Reading Closely the Story of Emma Lazarus's 'The New Colossus'
The Atlantic gives us the story behind Emma Lazarus's 1883 sonnet “The New Colossus,” the words of which have "seemed more visible since Donald Trump’s election." More, from poet and scholar Walt Hunter:
A little like Robert Frost’s “The Road Not Taken,” published in 1916, “The New Colossus” is one of those poems that is constantly rediscovered and recontextualized. Whether the popularity of “The New Colossus” is a consequence of the poem’s timelessness, its curious forgettability, or its “schmaltzy” sincerity, writers, readers, and politicians resurrect Lazarus’s sonnet to speak directly to a present moment in which anti-black racism, xenophobia, immigration bans, and refugee crises define the terms of U.S. and European political discourse.

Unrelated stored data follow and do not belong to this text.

theorem execStaySkewFault_view (c : Chan) (s : State) (s1 : State) (h : execStaySkewFault c s = .next s1) : s1.view = { s.view with graph := s1.graph, stay := s1.stay } := by
  unfold execStaySkewFault at h
  rw [View.ext_iff]
  split at h <;> cases h <;> simp

theorem execStayHoldFrame_view (c : Chan) (h : StayHead) (s : State) (s1 : State) (h : execStayHoldFrame c h s = .next s1) : s1.view = { s.view with graph := s1.graph, stay := s1.stay } := by
  unfold execStayHoldFrame at h
  rw [View.ext_iff]
  split at h <;> cases h <;> simp

theorem execStayRepeatRequest_view (c : Chan) (l : Lane) (seq : Nat) (s : State) (s1 : State) (h : execStayRepeatRequest c l seq s = .next s1) : s1.view = s.view := by
  unfold execStayRepeatRequest at h
  cases h
  simp

theorem execStayDeadlineMiss_view (c : Chan) (m : StayMissing) (s : State) (s1 : State) (h : execStayDeadlineMiss c m s = .next s1) : s1.view = { s.view with graph := s1.graph, stay := s1.stay } := by
  unfold execStayDeadlineMiss at h
  rw [View.ext_iff]
  (cases h; (try dsimp only); repeat' (first | (simp; done) | split))

theorem execStayTrainingTimeout_view (s : State) (s1 : State) (h : execStayTrainingTimeout s = .next s1) : s1.view = s.view := by
  unfold execStayTrainingTimeout at h
  cases h
  simp

theorem execStayTokenFrame_view (c : Chan) (h : StayHead) (t : StayToken) (s : State) (s1 : State) (h : execStayTokenFrame c h t s = .next s1) : s1.view = { s.view with graph := s1.graph, stay := s1.stay } := by
  unfold execStayTokenFrame at h
  rw [View.ext_iff]
  split at h <;> cases h <;> simp

theorem execStayInputFrame_view (c : Chan) (h : StayHead) (s : State) (s1 : State) (h : execStayInputFrame c h s = .next s1) : s1.view = { s.view with inp := s1.inp, pairs := s1.pairs, graph := s1.graph, stay := s1.stay } := by
  unfold execStayInputFrame at h
  rw [View.ext_iff]
  cases h
  simp

theorem execInputFilterChange_view (c : Chan) (pin : Fin 48) (level : Bool) (s : State) (s1 : State) (h : execInputFilterChange c pin level s = .next s1) : s1.view = { s.view with inp := s1.inp } := by
  unfold execInputFilterChange at h
  rw [View.ext_iff]
  split at h <;> cases h <;> simp

theorem execDiscrepancyTimeout_view (n : Fin 24) (s : State) (s1 : State) (h : execDiscrepancyTimeout n s = .next s1) : s1.view = { s.view with pairs := s1.pairs } := by
  unfold execDiscrepancyTimeout at h
  rw [View.ext_iff]
  split at h <;> cases h <;> simp

theorem execComparatorDisagreement_view (pin : Fin 48) (s : State) (s1 : State) (h : execComparatorDisagreement pin s = .next s1) : s1.view = s.view := by
  unfold execComparatorDisagreement at h
  cases h
  simp

theorem execTestPulseDue_view (n : Fin 8) (t : Nat) (s : State) (s1 : State) (h : execTestPulseDue n t s = .next s1) : s1.view = s.view := by
  unfold execTestPulseDue at h
  cases h
  simp

theorem execTestPulseTokenGrant_view (high : BitVec 48) (s : State) (s1 : State) (h : execTestPulseTokenGrant high s = .next s1) : s1.view = s.view := by
  unfold execTestPulseTokenGrant at h
  (cases h; (try dsimp only); repeat' (first | (simp; done) | split))

theorem execTestPulseStart_view (t : Nat) (s : State) (s1 : State) (h : execTestPulseStart t s = .next s1) : s1.view = s.view := by
  unfold execTestPulseStart at h
  cases h
  simp

theorem execTestPulseWidthEnd_view (a b : PulseObs) (tpLow : Bool) (s : State) (s1 : State) (h : execTestPulseWidthEnd a b tpLow s = .next s1) : s1.view = s.view := by
  unfold execTestPulseWidthEnd at h
  cases h
  simp

theorem execTestPulseSettleEnd_view (high : BitVec 48) (s : State) (s1 : State) (h : execTestPulseSettleEnd high s = .next s1) : s1.view = { s.view with pairs := s1.pairs } := by
  unfold execTestPulseSettleEnd at h
  rw [View.ext_iff]
  split at h <;> cases h <;> simp

theorem execSourceLowIdle_view (n : Fin 8) (s : State) (s1 : State) (h : execSourceLowIdle n s = .next s1) : s1.view = s.view := by
  unfold execSourceLowIdle at h
  cases h
  simp

theorem execFastKill_view (c : Chan) (n : Fin 24) (y : Bool) (s : State) (s1 : State) (h : execFastKill c n y s = .next s1) : s1.view = s.view := by
  unfold execFastKill at h
  cases h
  simp

theorem execFastKillRelease_view (c : Chan) (n : Fin 24) (s : State) (s1 : State) (h : execFastKillRelease c n s = .next s1) : s1.view = s.view := by
  unfold execFastKillRelease at h
  cases h
  simp

theorem execFastKillCrcCheck_view (c : Chan) (upset : Option (Fin 24 × Word)) (s : State) (s1 : State) (h : execFastKillCrcCheck c upset s = .next s1) : s1.view = s.view := by
  unfold execFastKillCrcCheck at h
  split at h <;> cases h <;> simp

theorem execOutputReadbackFault_view (unit : Fin 20) (t : Nat) (o : TestObs) (limA limB : Bool) (s : State) (s1 : State) (h : execOutputReadbackFault unit t o limA limB s = .next s1) : s1.view = s.view := by
  unfold execOutputReadbackFault at h
  cases h
  simp

theorem execCurrentLimitOpen_view (c : Chan) (unit : Fin 20) (s : State) (s1 : State) (h : execCurrentLimitOpen c unit s = .next s1) : s1.view = s.view := by
  unfold execCurrentLimitOpen at h
  cases h
  simp

theorem execReadbackDisagreement_view (n : Fin 16) (s : State) (s1 : State) (h : execReadbackDisagreement n s = .next s1) : s1.view = s.view := by
  unfold execReadbackDisagreement at h
  cases h
  simp

theorem execOpenLoad_view (n : Fin 16) (s : State) (s1 : State) (h : execOpenLoad n s = .next s1) : s1.view = s.view := by
  unfold execOpenLoad at h
  cases h
  simp

theorem execOutputTestDue_view (key : Fin 36) (t : Nat) (s : State) (s1 : State) (h : execOutputTestDue key t s = .next s1) : s1.view = s.view := by
  unfold execOutputTestDue at h
  cases h
  simp

theorem execOutputTestTokenGrant_view (t mvA mvB ma : Nat) (tjA tjB : Int) (s : State) (s1 : State) (h : execOutputTestTokenGrant t mvA mvB ma tjA tjB s = .next s1) : s1.view = s.view := by
  unfold execOutputTestTokenGrant at h
  (cases h; (try dsimp only); repeat' (first | (simp; done) | split))

theorem execOutputTestPhaseStart_view (o : TestObs) (s : State) (s1 : State) (h : execOutputTestPhaseStart o s = .next s1) : s1.view = s.view := by
  unfold execOutputTestPhaseStart at h
  cases h
  simp

theorem execOutputTestPhaseEnd_view (t : Nat) (o : TestObs) (s : State) (s1 : State) (h : execOutputTestPhaseEnd t o s = .next s1) : s1.view = s.view := by
  unfold execOutputTestPhaseEnd at h
  injection h with h
  subst h
  dsimp only
  split
  · split
    · next h' => exact (State.verdict_view _ _ _ _ _ h').trans (by simp)
    · split <;> simp
  · simp

theorem execOutputTestVerifyEnd_view (t : Nat) (o : TestObs) (s : State) (s1 : State) (h : execOutputTestVerifyEnd t o s = .next s1) : s1.view = s.view := by
  unfold execOutputTestVerifyEnd at h
  (cases h; (try dsimp only); repeat' (first | (simp; done) | split))

theorem execPtpMessage_view (n : Net) (o : PtpObs) (t : Nat) (s : State) (s1 : State) (h : execPtpMessage n o t s = .next s1) : s1.view = { s.view with ptp := s1.ptp } := by
  unfold execPtpMessage at h
  rw [View.ext_iff]
  (cases h; (try dsimp only); repeat' (first | (simp; done) | split))

theorem execPtpSyncTimeout_view (n : Net) (t : Nat) (s : State) (s1 : State) (h : execPtpSyncTimeout n t s = .next s1) : s1.view = { s.view with ptp := s1.ptp } := by
  unfold execPtpSyncTimeout at h
  rw [View.ext_iff]
  (cases h; (try dsimp only); repeat' (first | (simp; done) | split))

theorem execPtpPps_view (n : Net) (t : Nat) (s : State) (s1 : State) (h : execPtpPps n t s = .next s1) : s1.view = { s.view with ptp := s1.ptp } := by
  unfold execPtpPps at h
  rw [View.ext_iff]
  (cases h; (try dsimp only); repeat' (first | (simp; done) | split))

theorem execPhyPoll_view (n : Net) (p1 p2 : Option Bool) (s : State) (s1 : State) (h : execPhyPoll n p1 p2 s = .next s1) : s1.view = s.view := by
  unfold execPhyPoll at h
  cases h
  simp

theorem execArpRequest_view (n : Net) (t : Nat) (s : State) (s1 : State) (h : execArpRequest n t s = .next s1) : s1.view = { s.view with nets := s1.nets } := by
  unfold execArpRequest at h
  rw [View.ext_iff]
  (cases h; (try dsimp only); repeat' (first | (simp; done) | split))

theorem execIcmpEchoRequest_view (n : Net) (t : Nat) (s : State) (s1 : State) (h : execIcmpEchoRequest n t s = .next s1) : s1.view = { s.view with nets := s1.nets } := by
  unfold execIcmpEchoRequest at h
  rw [View.ext_iff]
  (cases h; (try dsimp only); repeat' (first | (simp; done) | split))

theorem execSwitchFrameForward_view (n : Net) (f : SwitchFrame) (t : Nat) (s : State) (s1 : State) (h : execSwitchFrameForward n f t s = .next s1) : s1.view = { s.view with nets := s1.nets } := by
  unfold execSwitchFrameForward at h
  rw [View.ext_iff]
  (cases h; (try dsimp only); repeat' (first | (simp; done) | split))

theorem execMasterAngleFrame_view (n : Net) (f : MasterFrame) (t : Nat) (s : State) (s1 : State) (h : execMasterAngleFrame n f t s = .next s1) : s1.view = { s.view with nets := s1.nets } := by
  unfold execMasterAngleFrame at h
  rw [View.ext_iff]
  injection h with h
  subst h
  split
  · exact ⟨State.police_pending _ _ _ (fun _ => by dsimp only; repeat' (first | rfl | split)), State.police_mem _ _ _ (fun _ => by dsimp only; repeat' (first | rfl | split)), State.police_mz _ _ _ (fun _ => by dsimp only; repeat' (first | rfl | split)), State.police_prog _ _ _ (fun _ => by dsimp only; repeat' (first | rfl | split)), State.police_refit _ _ _ (fun _ => by dsimp only; repeat' (first | rfl | split)), State.police_refitHeld _ _ _ (fun _ => by dsimp only; repeat' (first | rfl | split)), State.police_fw _ _ _ (fun _ => by dsimp only; repeat' (first | rfl | split)), State.police_ses _ _ _ (fun _ => by dsimp only; repeat' (first | rfl | split)), rfl, State.police_link _ _ _ (fun _ => by dsimp only; repeat' (first | rfl | split)), State.police_ptp _ _ _ (fun _ => by dsimp only; repeat' (first | rfl | split)), State.police_tims _ _ _ (fun _ => by dsimp only; repeat' (first | rfl | split)), State.police_crcs _ _ _ (fun _ => by dsimp only; repeat' (first | rfl | split)), State.police_adcs _ _ _ (fun _ => by dsimp only; repeat' (first | rfl | split)), State.police_inp _ _ _ (fun _ => by dsimp only; repeat' (first | rfl | split)), State.police_pairs _ _ _ (fun _ => by dsimp only; repeat' (first | rfl | split)), State.police_power _ _ _ (fun _ => by dsimp only; repeat' (first | rfl | split)), State.police_service _ _ _ (fun _ => by dsimp only; repeat' (first | rfl | split)), State.police_epochAt _ _ _ (fun _ => by dsimp only; repeat' (first | rfl | split)), State.police_hostLost _ _ _ (fun _ => by dsimp only; repeat' (first | rfl | split)), State.police_graph _ _ _ (fun _ => by dsimp only; repeat' (first | rfl | split)), State.police_stay _ _ _ (fun _ => by dsimp only; repeat' (first | rfl | split))⟩
  · simp

theorem execGoaleFrameReceived_view (p : Net) (f : GoaFrame) (t : Nat) (s : State) (s1 : State) (h : execGoaleFrameReceived p f t s = .next s1) : s1.view = { s.view with ses := s1.ses } := by
  unfold execGoaleFrameReceived at h
  rw [View.ext_iff]
  (cases h; (try dsimp only); repeat' (first | (simp; done) | split))

theorem execTwinWindowEnd_view (n : Fin 256) (t : Nat) (s : State) (s1 : State) (h : execTwinWindowEnd n t s = .next s1) : s1.view = { s.view with ses := s1.ses } := by
  unfold execTwinWindowEnd at h
  rw [View.ext_iff]
  (cases h; (try dsimp only); repeat' (first | (simp; done) | split))

theorem execPathLost_view (n : Fin 256) (p : Net) (t : Nat) (s : State) (s1 : State) (h : execPathLost n p t s = .next s1) : s1.view = { s.view with ses := s1.ses } := by
  unfold execPathLost at h
  rw [View.ext_iff]
  (cases h; (try dsimp only); repeat' (first | (simp; done) | split))

theorem execNetworkLinkDown_view (n : Net) (s : State) (s1 : State) (h : execNetworkLinkDown n s = .next s1) : s1.view = s.view := by
  unfold execNetworkLinkDown at h
  cases h
  simp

The story of the poem’s creation has circulated almost as widely as the lines of Lazarus’s poem. The Jewish Lazarus was a prolific writer in multiple genres, a political activist, a translator, and an associate of late-19th-century literati—from Ralph Waldo Emerson to James Russell Lowell. She wrote the sonnet, after some persuasion by friends, for an auction to raise money for the pedestal of the Statue of Liberty. But the details of the poem’s production and of its author’s biography do not fully capture the conditions under which the poem emerged, conditions that help to explain the poem’s message to its immiserated masses.